__Work instructions__
Below are the entries; count how many lines contain the word "holding" and reply with that number alone.

^^^^

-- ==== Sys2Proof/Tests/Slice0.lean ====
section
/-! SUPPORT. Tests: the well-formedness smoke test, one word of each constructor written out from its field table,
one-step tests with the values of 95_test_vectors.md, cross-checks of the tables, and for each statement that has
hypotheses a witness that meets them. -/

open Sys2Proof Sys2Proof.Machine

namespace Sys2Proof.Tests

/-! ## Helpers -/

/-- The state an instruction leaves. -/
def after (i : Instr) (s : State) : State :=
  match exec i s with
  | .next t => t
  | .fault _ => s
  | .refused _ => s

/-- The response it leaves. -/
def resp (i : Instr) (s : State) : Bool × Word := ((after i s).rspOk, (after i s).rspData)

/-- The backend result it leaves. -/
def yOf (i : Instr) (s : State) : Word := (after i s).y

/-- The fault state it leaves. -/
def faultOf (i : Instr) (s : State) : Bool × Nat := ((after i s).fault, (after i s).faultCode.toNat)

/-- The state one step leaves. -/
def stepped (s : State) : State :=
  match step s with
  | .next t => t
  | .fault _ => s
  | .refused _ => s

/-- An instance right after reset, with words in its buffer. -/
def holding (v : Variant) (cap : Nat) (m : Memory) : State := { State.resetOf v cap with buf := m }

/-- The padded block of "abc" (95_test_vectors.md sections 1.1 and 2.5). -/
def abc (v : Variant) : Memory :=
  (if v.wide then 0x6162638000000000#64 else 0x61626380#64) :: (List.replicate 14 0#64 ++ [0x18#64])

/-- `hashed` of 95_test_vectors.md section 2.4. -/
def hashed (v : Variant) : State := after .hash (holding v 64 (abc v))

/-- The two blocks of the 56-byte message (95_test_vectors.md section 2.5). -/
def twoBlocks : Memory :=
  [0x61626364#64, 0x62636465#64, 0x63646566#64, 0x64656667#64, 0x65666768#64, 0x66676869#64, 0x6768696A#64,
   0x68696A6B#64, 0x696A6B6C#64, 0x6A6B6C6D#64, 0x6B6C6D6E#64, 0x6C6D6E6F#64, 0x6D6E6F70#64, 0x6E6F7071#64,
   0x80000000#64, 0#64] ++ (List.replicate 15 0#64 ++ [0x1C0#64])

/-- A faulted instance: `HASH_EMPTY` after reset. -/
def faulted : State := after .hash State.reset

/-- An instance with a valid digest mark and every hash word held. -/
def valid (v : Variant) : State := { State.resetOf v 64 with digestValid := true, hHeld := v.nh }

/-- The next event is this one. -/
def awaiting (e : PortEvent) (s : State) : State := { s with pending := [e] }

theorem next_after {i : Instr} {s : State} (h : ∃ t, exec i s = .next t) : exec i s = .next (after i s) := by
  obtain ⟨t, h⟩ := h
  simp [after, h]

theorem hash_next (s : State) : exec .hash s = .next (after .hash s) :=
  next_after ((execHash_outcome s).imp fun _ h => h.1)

^^^^

__Solved exercise__
2